WHAT YOU WILL DO ▸
What lines of the data below include the word "canonical"? Report them by copying each.
──────────────────────────────
-- ==== Sys2Proof/Laws/KeepsBoot.lean ====
section
/-! SUPPORT. What the operations of Boot.lean keep. -/

namespace Sys2Proof.Machine

/-- A reset of the part leaves canonical forms, the queue as it was and the straps given, at device time 0. -/
theorem State.afterReset_spec (s : State) (st : Straps) :
    (s.wf → (s.afterReset st).wf) ∧ (s.afterReset st).pending = s.pending ∧ (s.afterReset st).straps = st ∧
      (s.afterReset st).otp = s.otp ∧ (s.afterReset st).gsc = 0 := by
  refine ⟨fun w => ?_, rfl, rfl, rfl, rfl⟩
  have h := ofReset_wf st s.otp s.nvm w.2.2.2
  exact ⟨h.1, h.2⟩

theorem State.afterReset_keeps {s0 s : State} (h : s0.Keeps s) : s0.Keeps (State.afterReset s s.straps) :=
  have k := s.afterReset_spec s.straps
  h.trans ⟨k.1, k.2.1, k.2.2.1, k.2.2.2.1, .inr k.2.2.2.2⟩

theorem State.resetWrite_keeps {s0 s : State} (h : s0.Keeps s) {trigger apply} (happly : ∀ t : State, s0.Keeps t → s0.Keeps (apply t)) : s0.Keeps (State.resetWrite s trigger apply) := by
  unfold State.resetWrite
  repeat'
    first
    | with_reducible assumption | with_reducible apply State.guardedWrite_keeps | with_reducible apply happly
    | with_reducible intro _ | dsimp only | assumption

theorem State.resetPart_keeps {s0 s : State} (h : s0.Keeps s) : s0.Keeps (State.resetPart s) := by
  unfold State.resetPart
  repeat'
    first
    | with_reducible assumption | with_reducible apply State.endSession_keeps
    | with_reducible apply State.afterReset_keeps | with_reducible intro _
    | fail_if_no_progress with_reducible refine State.Keeps.copy ?_ | dsimp only | assumption

theorem fxPartReset_keeps {s0 s : State} (h : s0.Keeps s) : s0.Keeps (fxPartReset s) := by
  unfold fxPartReset
  repeat'
    first
    | with_reducible assumption | with_reducible apply State.resetWrite_keeps
    | with_reducible apply State.resetPart_keeps | with_reducible intro _ | dsimp only | assumption

theorem fxResetNAssertion_keeps {s0 s : State} (h : s0.Keeps s) : s0.Keeps (fxResetNAssertion s) := by
  unfold fxResetNAssertion
  repeat'
    first
    | with_reducible assumption | with_reducible apply State.afterReset_keeps | with_reducible apply onDies_keeps
    | with_reducible intro _ | fail_if_no_progress with_reducible refine State.Keeps.copy ?_
    | fail_if_no_progress with_reducible refine Die.wf_copy ?_ | dsimp only | assumption

theorem Die.onLink_wf {x : Die} (h : x.wf = true) {k f} : (Die.onLink x k f).wf = true := by
  unfold Die.onLink
  repeat'
    first
    | with_reducible assumption | with_reducible intro _ | fail_if_no_progress with_reducible refine Die.wf_copy ?_
    | dsimp only | assumption

theorem State.trainLinks_keeps {s0 s : State} (h : s0.Keeps s) {d} : s0.Keeps (State.trainLinks s d) := by
  unfold State.trainLinks
  repeat'
    first
    | with_reducible assumption | with_reducible apply onDie_keeps | with_reducible apply Die.onLink_wf
    | with_reducible intro _ | with_reducible apply State.Keeps.ite | with_reducible apply State.Keeps.foldl
    | with_reducible apply Die.wf_foldl | split | dsimp only | assumption

theorem fxPkgLock_keeps {s0 s : State} (h : s0.Keeps s) : s0.Keeps (fxPkgLock s) := by
  unfold fxPkgLock
  repeat'
    first
    | with_reducible assumption | with_reducible apply onDies_keeps | with_reducible intro _
    | with_reducible apply State.Keeps.ite | fail_if_no_progress with_reducible refine State.Keeps.copy ?_
    | fail_if_no_progress with_reducible refine Die.wf_copy ?_ | split | dsimp only | assumption

theorem State.loseAlignment_keeps {s0 s : State} (h : s0.Keeps s) : s0.Keeps (State.loseAlignment s) := by
  unfold State.loseAlignment
  repeat'
    first
    | with_reducible assumption | with_reducible apply State.raise_keeps
    | with_reducible apply State.setField_keeps | with_reducible intro _ | with_reducible apply State.Keeps.ite
    | with_reducible apply State.Keeps.foldl | split | dsimp only | assumption

theorem State.rejoinClock_keeps {s0 s : State} (h : s0.Keeps s) {d} : s0.Keeps (State.rejoinClock s d) := by
  unfold State.rejoinClock
  repeat'
    first
    | with_reducible assumption | with_reducible apply onDie_keeps | with_reducible apply Die.setField_wf
    | with_reducible apply State.setField_keeps | with_reducible apply State.setReg_keeps
    | with_reducible apply setReg_wf | with_reducible apply hostSetReg_ok
    | with_reducible apply State.released_keeps | with_reducible apply State.loseAlignment_keeps
    | with_reducible apply State.trainLinks_keeps | with_reducible intro _
    | fail_if_no_progress with_reducible refine Die.wf_copy ?_ | dsimp only | assumption

theorem fxReleaseEdge_keeps {s0 s : State} (h : s0.Keeps s) : s0.Keeps (fxReleaseEdge s) := by
  unfold fxReleaseEdge
  repeat'
    first
    | with_reducible assumption | with_reducible apply zeroTime_keeps | with_reducible apply onDies_keeps
    | with_reducible apply Die.setField_wf | with_reducible apply State.trainLinks_keeps
    | with_reducible apply State.rejoinClock_keeps | with_reducible intro _ | with_reducible apply State.Keeps.ite
    | with_reducible apply State.Keeps.foldl | fail_if_no_progress with_reducible refine Die.wf_copy ?_ | dsimp only

theorem State.dropFuncCtxs_keeps {s0 s : State} (h : s0.Keeps s) {d} : s0.Keeps (State.dropFuncCtxs s d) := by
  unfold State.dropFuncCtxs
  repeat'
    first
    | with_reducible assumption | with_reducible apply State.destroyCtx_keeps | with_reducible intro _
    | with_reducible apply State.Keeps.foldl | split | dsimp only | assumption

theorem State.holdDie_keeps {s0 s : State} (h : s0.Keeps s) {d} : s0.Keeps (State.holdDie s d) := by
  unfold State.holdDie
  refine State.Keeps.copy (State.Keeps.foldl (fun t k ht => ?_) (setDie_keeps ?_ d fun _ => ?_))
  · split
    · exact ht
    · exact onDie_keeps ht _ fun _ hx => Die.onLink_wf hx
  · exact State.dropFuncCtxs_keeps (State.stopNeural_keeps (State.abortSaves_keeps h))
  · refine Die.syncPool_wf (Die.wf_copy ?_)
    exact Die.reset_wf s.otp d s.gsc

theorem State.resetDie_keeps {s0 s : State} (h : s0.Keeps s) {d} : s0.Keeps (State.resetDie s d) := by
  unfold State.resetDie
  repeat'
    first
    | with_reducible assumption | with_reducible apply State.raise_keeps | with_reducible apply State.holdDie_keeps
    | with_reducible apply State.startDown_keeps | with_reducible intro _ | with_reducible apply State.Keeps.ite
    | split | dsimp only | assumption

theorem fxDieReset_keeps {s0 s : State} (h : s0.Keeps s) {d} : s0.Keeps (fxDieReset d s) := by
  unfold fxDieReset
  repeat'
    first
    | with_reducible assumption | with_reducible apply State.resetWrite_keeps
    | with_reducible apply State.resetDie_keeps | with_reducible intro _ | with_reducible apply State.Keeps.ite
    | split | dsimp only | assumption

theorem fxAutoDieReset_keeps {s0 s : State} (h : s0.Keeps s) {d} : s0.Keeps (fxAutoDieReset d s) := by
  unfold fxAutoDieReset
  repeat'
    first
    | with_reducible assumption | with_reducible apply State.resetDie_keeps | with_reducible intro _
    | with_reducible apply State.Keeps.ite | split | dsimp only | assumption

theorem State.applyKept_keeps {s0 s : State} (h : s0.Keeps s) {d} : s0.Keeps (State.applyKept s d) := by
  unfold State.applyKept
  repeat'
    first
    | with_reducible assumption | with_reducible apply onDie_keeps | with_reducible apply putForce_wf
    | with_reducible apply State.setReg_keeps | with_reducible apply setReg_wf
    | with_reducible apply hostSetReg_ok | with_reducible apply Die.showCommit_wf
    | with_reducible apply Die.showLink_wf | with_reducible apply Die.setField_wf
    | with_reducible apply State.setField_keeps | with_reducible intro _
    | with_reducible apply State.Keeps.foldl | fail_if_no_progress with_reducible refine State.Keeps.copy ?_
    | with_reducible apply Die.wf_foldl | fail_if_no_progress with_reducible refine Die.wf_copy ?_ | split
    | dsimp only | assumption

theorem State.restage_keeps {s0 s : State} (h : s0.Keeps s) {d c} : s0.Keeps (State.restage s d c) := by
  unfold State.restage
  repeat'
    first
    | with_reducible assumption | with_reducible apply onDie_keeps | with_reducible apply State.makeContexts_keeps
    | with_reducible apply Die.withPools_wf | with_reducible apply State.makeBarriers_keeps
    | with_reducible apply State.freeBarriers_keeps | with_reducible apply State.resetRecurrent_keeps
    | with_reducible intro _ | with_reducible apply State.Keeps.ite | split | dsimp only | assumption

theorem State.rejoinDie_keeps {s0 s : State} (h : s0.Keeps s) {d} : s0.Keeps (State.rejoinDie s d) := by
  unfold State.rejoinDie
  repeat'
    first
    | with_reducible assumption | with_reducible apply State.syncReplay_keeps
    | with_reducible apply State.restage_keeps | with_reducible apply State.announce_keeps
    | with_reducible apply State.applyKept_keeps | with_reducible intro _ | with_reducible apply State.Keeps.foldl
    | dsimp only | assumption

theorem fxInjectionComplete_keeps {s0 s : State} (h : s0.Keeps s) {untripped} : s0.Keeps (fxInjectionComplete untripped s) := by
  unfold fxInjectionComplete
  repeat'
    first
    | with_reducible assumption | with_reducible apply State.onSfn_keeps | with_reducible apply State.setReg_keeps
    | with_reducible apply State.injectAll_keeps | with_reducible apply State.injFailed_keeps
    | with_reducible apply State.rejoinDie_keeps | with_reducible intro _ | with_reducible apply State.Keeps.ite
    | with_reducible apply State.Keeps.foldl | split | dsimp only | assumption

theorem State.runImage_keeps {s0 s : State} (h : s0.Keeps s) {d img} : s0.Keeps (State.runImage s d img) := by
  unfold State.runImage
  repeat'
    first
    | with_reducible assumption | with_reducible apply onDie_keeps | with_reducible apply setReg_wf
    | with_reducible apply Die.setField_wf | with_reducible apply State.audited_keeps | with_reducible intro _
    | with_reducible apply State.Keeps.ite | fail_if_no_progress with_reducible refine State.Keeps.copy ?_
    | fail_if_no_progress with_reducible refine Die.wf_copy ?_ | split | dsimp only | assumption

theorem State.refuseImage_keeps {s0 s : State} (h : s0.Keeps s) {d fromFlash} : s0.Keeps (State.refuseImage s d fromFlash) := by
  unfold State.refuseImage
  repeat'
    first
    | with_reducible assumption | with_reducible apply onDie_keeps | with_reducible apply Die.setField_wf
    | with_reducible intro _ | with_reducible apply State.Keeps.ite
    | fail_if_no_progress with_reducible refine Die.wf_copy ?_ | split | dsimp only | assumption

theorem State.endBootRequest_keeps {s0 s : State} (h : s0.Keeps s) {d st} : s0.Keeps (State.endBootRequest s d st) := by
  unfold State.endBootRequest
  repeat'
    first
    | with_reducible assumption | with_reducible apply State.reqStatus_keeps | with_reducible intro _
    | with_reducible apply State.Keeps.ite | split | dsimp only | assumption

theorem fxImageVerify_keeps {s0 s : State} (h : s0.Keeps s) {d image} : s0.Keeps (fxImageVerify d image s) := by
  unfold fxImageVerify
  repeat'
    first
    | with_reducible assumption | with_reducible apply State.endBootRequest_keeps
    | with_reducible apply State.runImage_keeps | with_reducible apply State.refuseImage_keeps
    | with_reducible intro _ | with_reducible apply State.Keeps.ite | split | dsimp only | assumption

theorem State.bootRequest_keeps {s0 s : State} (h : s0.Keeps s) {p data} : s0.Keeps (State.bootRequest s p data) := by
  unfold State.bootRequest
  repeat'
    first
    | with_reducible assumption | with_reducible apply State.request_keeps
    | with_reducible apply State.reqStatus_keeps | with_reducible apply onDies_keeps
    | with_reducible apply State.setField_keeps | with_reducible intro _ | with_reducible apply State.Keeps.ite
    | fail_if_no_progress with_reducible refine State.Keeps.copy ?_
    | fail_if_no_progress with_reducible refine Die.wf_copy ?_ | split | dsimp only | assumption

theorem fxBoot_keeps {s0 s : State} (h : s0.Keeps s) {p data} : s0.Keeps (fxBoot p data s) := by
  unfold fxBoot
  repeat'
    first
    | with_reducible assumption | with_reducible apply State.bootRequest_keeps | with_reducible intro _
    | dsimp only | assumption

theorem fxDdr5TrainingComplete_keeps {s0 s : State} (h : s0.Keeps s) {d} :
    s0.Keeps (fxDdr5TrainingComplete d s) := by
  unfold fxDdr5TrainingComplete
  repeat'
    first
    | with_reducible assumption | with_reducible apply onDie_keeps | with_reducible apply State.recordGap_keeps
    | with_reducible intro _ | with_reducible apply State.Keeps.ite
    | fail_if_no_progress with_reducible refine State.Keeps.copy ?_
    | fail_if_no_progress with_reducible refine Die.wf_copy ?_ | split | dsimp only | assumption

theorem State.loadValue_keeps {s0 s : State} (h : s0.Keeps s) {e} : s0.Keeps (State.loadValue s e) := by
  unfold State.loadValue
  repeat'
    first
    | with_reducible assumption | with_reducible apply onDie_keeps | with_reducible apply setReg_wf
    | with_reducible apply State.raise_keeps | with_reducible apply State.audited_keeps | with_reducible intro _
    | with_reducible apply State.Keeps.ite | with_reducible apply putForce_wf
    | fail_if_no_progress with_reducible refine Die.wf_copy ?_ | split | dsimp only | assumption

theorem State.applySettings_keeps {s0 s : State} (h : s0.Keeps s) {k x} : s0.Keeps (State.applySettings s k x) := by
  unfold State.applySettings
  repeat'
    first
    | with_reducible assumption | with_reducible apply State.loadValue_keeps | with_reducible apply onDie_keeps
    | with_reducible apply State.setField_keeps | with_reducible apply State.setReg_keeps | with_reducible intro _
    | with_reducible apply State.Keeps.foldl | fail_if_no_progress with_reducible refine State.Keeps.copy ?_
    | with_reducible apply Die.wf_foldl | fail_if_no_progress with_reducible refine Die.wf_copy ?_ | split
    | dsimp only | assumption

theorem fxSettingsLoad_keeps {s0 s : State} (h : s0.Keeps s) : s0.Keeps (fxSettingsLoad s) := by
  unfold fxSettingsLoad
  repeat'
    first
    | with_reducible assumption | with_reducible apply State.raise_keeps
    | with_reducible apply State.applySettings_keeps | with_reducible apply onDies_keeps | with_reducible intro _
    | with_reducible apply State.Keeps.ite | fail_if_no_progress with_reducible refine State.Keeps.copy ?_
    | fail_if_no_progress with_reducible refine Die.wf_copy ?_ | split | dsimp only | assumption

/-- POWER_ON keeps canonical forms and the queue; the straps become those sampled. -/
theorem fxPowerOn_spec (st : Straps) (s : State) :
    (s.wf → (fxPowerOn st s).wf) ∧ (fxPowerOn st s).pending = s.pending ∧ (fxPowerOn st s).straps = st ∧
      (fxPowerOn st s).otp = s.otp ∧ (fxPowerOn st s).gsc = 0 := s.afterReset_spec st

end Sys2Proof.Machine
end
──────────────────────────────
OUTPUT FOR THIS EXERCISE ▸
/-- A reset of the part leaves canonical forms, the queue as it was and the straps given, at device time 0. -/
/-- POWER_ON keeps canonical forms and the queue; the straps become those sampled. -/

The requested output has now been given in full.